Shetland Arts asks for bids to run cafe

Shetland Arts is inviting private businesses to bid to run its cafe at the Bonhoga Gallery as the council steps up its attempt to reduce the £430,000 public subsidy dished out to various other catering outlets in the isles.

The Mill Café, which opens six days a week throughout the year, has a gross turnover of more than £60,000 but has required a subsidy from Shetland Arts of around £6,000 in the last year and the organisation is advertising in The Shetland Times for any interested parties to come forward.

Director Gwilym Gibbons said his organisation had been consider­ing the move for some time and tenders were being invited to test the market because it is not Shetland Arts’ purpose to run cafes, but he was clear that if there was insuf­ficient private interest then its impor­tance in drawing visitors out to the gallery in Weisdale meant they would have to continue running it themselves.

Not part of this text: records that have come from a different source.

/-! ## The encoder -/

/-- Register form. -/
def encReg (file : Nat) (q : Bool) (n : Nat) : Nat := file * 2 ^ 19 + bit q * 2 ^ 18 + n * 2 ^ 12
/-- An x source. -/
def encX (r : XSrc) : Nat := encReg 0 r.bang r.reg.val
/-- A v source. -/
def encV (r : VSrc) : Nat := encReg 1 r.bang r.reg.val
/-- A p source. -/
def encP (r : PSrc) : Nat := encReg 2 r.bang r.reg.val
/-- An x destination. -/
def encXd (d : Fin 64) : Nat := encReg 0 false d.val
/-- A v destination. -/
def encVd (d : Fin 32) : Nat := encReg 1 false d.val
/-- A p destination. -/
def encPd (d : Fin 8) : Nat := encReg 2 false d.val
/-- Short immediate form. -/
def encI (k : BitVec 22) : Nat := 2 ^ 22 + k.toNat
/-- An x register or a short immediate. -/
def encXI : XI → Nat
  | .x r => encX r
  | .i k => encI k
/-- Memory form. -/
def encM (m : MemOp) : Nat := 2 * 2 ^ 22 + m.base.val * 2 ^ 16 + m.mode.code * 2 ^ 14 + m.disp.toNat
/-- A register of file x, v or p. -/
def encAny : AnyReg → Nat
  | .x d => encXd d
  | .v d => encVd d
  | .p d => encPd d
/-- An s operand. -/
def encS : SOp → Nat
  | .v r => encV r
  | .x r => encX r
  | .i k => encI k
/-- Field C of `VFMA`. -/
def encVX : VOrX → Nat
  | .v r => encV r
  | .x r => encX r
/-- A special register. -/
def encSp (s : Special) : Nat := encReg 3 false s.index
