-- ==== Sys2Proof/Machine/FabTypes.lean ====
section
/-! DEFINITION. The kinds of data of master views (chapter 20), of the fabric and bulk transfer (22) and of the
Trust Controller's responder (24). -/

namespace Sys2Proof.Machine

/-! ## Masters and views (R315 to R337) -/

/-- A registered view (R318, R320, R326, R334). -/
structure View where
  serial  : BitVec 24
  desc    : BitVec 1024
  space   : Nat
  region  : Nat
  /-- launch seed of the registering context, and its core for SL-480 seeding (R325) -/
  seed    : BitVec 64
  srmode  : Bool
  lid     : Nat
  lcore   : Nat
  faulted : Bool
  cause   : BitVec 8
  flags   : BitVec 16
  /-- how often it has faulted -/
  fails   : Nat
  deriving DecidableEq, Repr

/-- A registered master (R315, R316); its generations and dirty bits lie in its tracking area (R317). -/
structure Master where
  desc  : BitVec 1024
  space : Nat
  /-- the memory of its data, from its base to its last byte, and of its tracking area: all in one controller's memory -/
  data  : List (Nat × Nat)
  area  : List (Nat × Nat)
  /-- stored nodes that cover data and tracking area (R326) -/
  nodes : List Nat
  views : KMap View
  deriving DecidableEq, Repr

/-- An entry of a refresh queue: world, master, block, and the one view it is for, if it is for one only (R322). -/
structure Refresh where
  world  : Nat
  master : Nat
  block  : Nat
  view   : Option Nat
  deriving DecidableEq, Repr

/-- A queued quantisation command (R336). -/
structure Quant where
  uid    : Nat
  dest   : AnyReg
  world  : Nat
  space  : Nat
  region : Nat
  lid    : Nat
  item   : BitVec 64
  pc     : BitVec 64
  srmode : Bool
  /-- fe.rlim at its issue (R65) -/
  rlim   : Nat
  /-- its place in the issue order of its context (R250) -/
  order  : Nat
  desc   : BitVec 512
  /-- blocks done, the flags and first NaN of them, and the code and number of the block that failed -/
  next   : Nat
  flags  : BitVec 16
  nan    : Option NanCap
  fail   : Option (Nat × Nat)
  /-- requests to other packages that its last block sent, as the NI of the die numbers them -/
  sent   : List Nat
  deriving DecidableEq, Repr

/-- A `VWSYNC` that waits: the generations it waits for (R333). -/
structure VSync where
  uid    : Nat
  dest   : AnyReg
  acq    : Nat
  world  : Nat
  master : Nat
  view   : Nat
  serial : BitVec 24
  gens   : List (BitVec 64)
  deriving DecidableEq, Repr

/-! ## Fabric requests (R341 to R349) -/

/-- What the acknowledgement of a request does at the sender (R346). -/
inductive AckDo where
  /-- a load or an atomic of a context fills its destination -/
  | fill (uid : Nat) (dest : AnyReg) (acc : Acc) (acq : Option Nat) (fadd : Bool)
  /-- a store: a failure is recorded in the context (R187); a write of an engine or a unit has handle 0 -/
  | store (uid : Nat)
  /-- a write of the copy engine of a core: a failure stops its command (R306) -/
  | copy (core : CoreNo)
  /-- a write into a posted buffer: a failure ends its post (R360) -/
  | post (id : Nat)
  /-- a write of the die's quantisation command: a failure ends it at its block (R336) -/
  | quant
  /-- a synchronising access: it faults when it fails, and its register is as `full` says again (R346) -/
  | sync (uid : Nat) (dest : Option AnyReg) (acc : Acc) (acq : Option Nat) (full : Bool)
  /-- a `WAITA`: the entry of the die's monitor table -/
  | monitor (k : Nat)
  /-- a message to another package (R423) -/
  | message (t : Option Target)
  /-- a notice of a barrier: one that fails cannot be delivered (R232) -/
  | notice (n : NbNotice)
  deriving DecidableEq, Repr

/-- A request that waits for its acknowledgement. -/
structure Outst where
  req    : FabReq
  pkg    : Nat
  todo   : AckDo
  /-- the route of the last sending; none where no route was live -/
  via    : Option Route
  /-- its home has admitted it to a retry list (R167) -/
  admitted : Bool
  /-- cycle of the last sending, and the re-sendings made (R348) -/
  sentAt : Nat
  resent : Nat
  /-- times the receiver turned it back (R346) -/
  turned : Nat
  /-- cycle at which a turned-back request is sent again -/
  retryAt : Option Nat
  deriving DecidableEq, Repr

/-- An ordered flag that the router of the receiving package holds (R349). -/
structure HeldFlag where
  req   : FabReq
  since : Nat
  deriving DecidableEq, Repr

/-! ## Bulk transfer (R353 to R363) -/

/-- What a post is matched with (R356): sender package, die and send, the message length, how far tokens have been
granted, and what has been received in order. -/
structure Match where
  pkg    : BitVec 14
  die    : DieNo
  sendId : Nat
  msgLen : Nat
  /-- first byte for which no token has been granted -/
  next   : Nat
  /-- ranges to grant before going on from `next` -/
  again  : List (Nat × Nat)
  /-- bytes written in order -/
  bytes  : Nat
  /-- ranges written beyond them -/
  done   : List (Nat × Nat)
  lapses : Nat
  paused : Bool
  /-- while it is paused, the line that holds its state, by its address in the space of its region, and how many of the
  ranges to grant are in it (R358) -/
  line   : Option (Nat × Nat)
  /-- packets with landing handlers -/
  landing : Nat
  deriving DecidableEq, Repr

/-- A post of an NI (R355). -/
structure Post where
  uid    : Nat
  dest   : AnyReg
  /-- address of its descriptor (R361) -/
  addr   : Nat
  world  : Nat
  region : Nat
  /-- the RCB whose limit its tokens count against (R105) -/
  lim    : Nat
  space  : Nat
  lid    : Nat
  item   : BitVec 64
  core   : CoreNo
  prio   : Fin 8
  /-- fe.rlim at its issue (R65) -/
  rlim   : Nat
  desc   : BitVec 512
  order  : Nat
  hit    : Option Match
  deriving DecidableEq, Repr

/-- A send of an NI (R354). -/
structure Send where
  uid    : Nat
  dest   : AnyReg
  addr   : Nat
  world  : Nat
  region : Nat
  space  : Nat
  desc   : BitVec 512
  /-- bytes sent -/
  sent   : Nat
  /-- times the RTS was turned back (R356) -/
  turned : Nat
  retryAt : Option Nat
  rlim   : Nat
  /-- a token has come -/
  begun  : Bool
  /-- the register of a `BCANCEL` that waits for the receiver's answer; no more is sent -/
  cancel : Option Target
  deriving DecidableEq, Repr

/-- An outstanding token of a grant scheduler (R357). -/
structure Token where
  seq    : BitVec 32
  post   : Nat
  off    : Nat
  len    : Nat
  /-- bytes of the range written -/
  got    : Nat
  /-- a flit of its data has arrived -/
  came   : Bool
  issued : Nat
  deriving DecidableEq, Repr

/-- A record of an ended send or post (R363). -/
structure Ended where
  world : Nat
  addr  : Nat
  state : Nat
  lapses : Nat
  bytes : Nat
  deriving DecidableEq, Repr

/-- The NI of a die. -/
structure Ni where
  /-- next sequence number by destination package (R348) -/
  seqs   : KMap Nat
  /-- stores, `RED`s and flags sent, by destination package times 4 plus path tag (R349) -/
  sent   : KMap Nat
  outst  : KMap Outst
  /-- numbers the requests, posts and sends of the NI -/
  nextOut : Nat
  posts  : KMap Post
  sends  : KMap Send
  rts    : List Rts
  tokens : List Token
  nextTok : BitVec 32
  /-- the post served last, by grant priority (R357) -/
  served : KMap Nat
  ended  : List Ended
  deriving DecidableEq, Repr

/-- An NI after reset. -/
def Ni.empty : Ni :=
  { seqs := [], sent := [], outst := [], nextOut := 1, posts := [], sends := [], rts := [],
    tokens := [], nextTok := 1, served := [], ended := [] }

/-- A `WAKEA` of another package: the entries it has taken, and the cycle of which die it came in (R207, R208). -/
structure FarWake where
  pkg  : BitVec 14
  die  : DieNo
  seq  : Nat
  n    : Nat
  home : Nat
  at_  : Nat
  deriving DecidableEq, Repr

/-- The router of the package (R349, R350, R351). -/
structure Router where
  /-- done counts, by (source package times 8 plus die) times 4 plus path tag -/
  done   : KMap Nat
  flags  : List HeldFlag
  /-- health score, by port times 4 plus lane -/
  score  : KMap Nat
  /-- lanes in use by port: 0 four, 1 two, 2 none (R343) -/
  lanes  : KMap Nat
  /-- pairs retired, by port times 2 plus pair -/
  gone   : KSet
  /-- bulk flits kept after a CRC failure, by port: top-ups used (R351) -/
  kept   : KMap Nat
  /-- requests already performed: by source package times 8 plus die, the sequences and their answers (R348) -/
  seen   : KMap (KMap FabAck)
  /-- requests received and not yet answered (R346) -/
  inbound : List FabReq
  /-- times that requests have been turned back: by source package times 8 plus die, the sequences (R349) -/
  turned : KMap (KMap Nat)
  /-- `WAKEA`s of other packages, answered once no event of their cycle may take an entry from them (R208) -/
  wakes  : List FarWake
  deriving DecidableEq, Repr

/-- A router after reset. -/
def Router.empty : Router :=
  { done := [], flags := [], score := [], lanes := [], gone := [], kept := [], seen := [],
    inbound := [], turned := [], wakes := [] }

/-! ## Trust Controller (R367, R376, R382) -/

/-- The requests of the responder (R376). -/
inductive SpdmKind where
  | getVersion | getCapabilities | negotiateAlgorithms | getDigests | getCertificate | challenge | getMeasurements
  | keyExchange | finish | heartbeat | endSession | keyImport | unsupported
  deriving DecidableEq, Repr

/-- A request in the responder's queue; `order` is its place among all requests, those for evidence included. -/
structure SpdmJob where
  kind  : SpdmKind
  req   : SpdmReq
  order : Nat
  deriving DecidableEq, Repr

/-- Key slots, open SPDM sessions, the evidence count and the responder's queue. -/
structure Trust where
  slots    : KMap (BitVec 256)
  /-- open sessions: whether `FINISH` has completed the handshake -/
  sessions : KMap Bool
  nextSess : Nat
  seq      : BitVec 64
  /-- SPDM requests not yet answered, oldest first; those for evidence are fills on their way to contexts -/
  queue    : List SpdmJob
  deriving DecidableEq, Repr

/-- The Trust Controller after reset: every slot zero (R367). -/
def Trust.empty : Trust := { slots := [], sessions := [], nextSess := 1, seq := 0, queue := [] }

end Sys2Proof.Machine
end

The Mill Cafe has built up a good reputation in recent years but current chef James Martin – its only full-time employee – has recently deci­ded to move on to the Peerie Shop in Lerwick, which Mr Gibbons said made it a good time to consider a new model: “We’ve always had an intention to work with partners in catering services, offering it out to anybody that wants to come forward with regards to running a catering service.”

Shetland Arts’ decision comes after the development committee agreed on Thursday to undertake fur­ther investigation into how to reduce the drain on the public purse from other subsidised cafes.

Along with Bonhoga, those which formed the basis of a review by the economic development unit on behalf of the council and charit­able trust were the Horizons Cafe at Clickimin (which is set to close next month after its losses worsened in recent months), the same leisure centre’s Loch Bar, Islesburgh’s Blue Rock Cafe, Da Haaf Restaurant at NAFC Marine Centre and some of COPE Ltd’s catering.

Those establishments were given a combined subsidy of £429,400 in 2008/9 out of an overall turnover of £1.3 million, the overwhelming expense being £861,400 on the 49.5 full time equivalent staff members.

It was agreed at Thursday morn­ing’s meeting for head of economic development Neil Grant and his team to approach the organisations operating the cafes to discuss pos­sible options, including franchising out services and reducing or even removing the subsidies altogether.

Councillor Allison Duncan said he was “astounded” by the overheads being incurred by the cafes, a situa­tion which “cannot continue – the sooner this goes to be put out to the private sector the better”.

He asked for a detailed financial breakdown on each of the outlets but, even though they are all run by publicly-funded bodies, Mr Grant claimed it was not possible to reveal fuller information because “we have to be careful what we say” in relation to the various businesses.

SIC convener Sandy Cluness said it was important not to “leap at deciding franchising is the best case in every option” without getting more detailed knowledge of each individual case. His motion was accepted without opposition, but all councillors seemed to agree with Caroline Miller that “there must be a move towards a reduction of public subsidy”.

Former Islesburgh Trust trustee Gussie Angus agreed that “one size fits all” would not be a proper res­ponse. He recalled how the two cafes at Islesburgh had long been losing “vast” sums of money and said the review was long overdue because of the unfair competition it created with private catering. “We’ve made a big mistake,” he said. “We have to think very care­fully about whether subsidising public lunches is the best use of our diminishing resources.”

Concern was expressed, most forcefully by Lerwick South member Cecil Smith, about the prospect of the Horizons Cafe at Clickimin shut­ting its doors.

That decision was taken by Shetland Recreational Trust because of increasing pressure on its budget and in the realisation that it is unlikely to get further public subsidy to keep the operation going. “It’ll be a big disaster if we have to see that place closing,” he said. “We have to find a way forward.”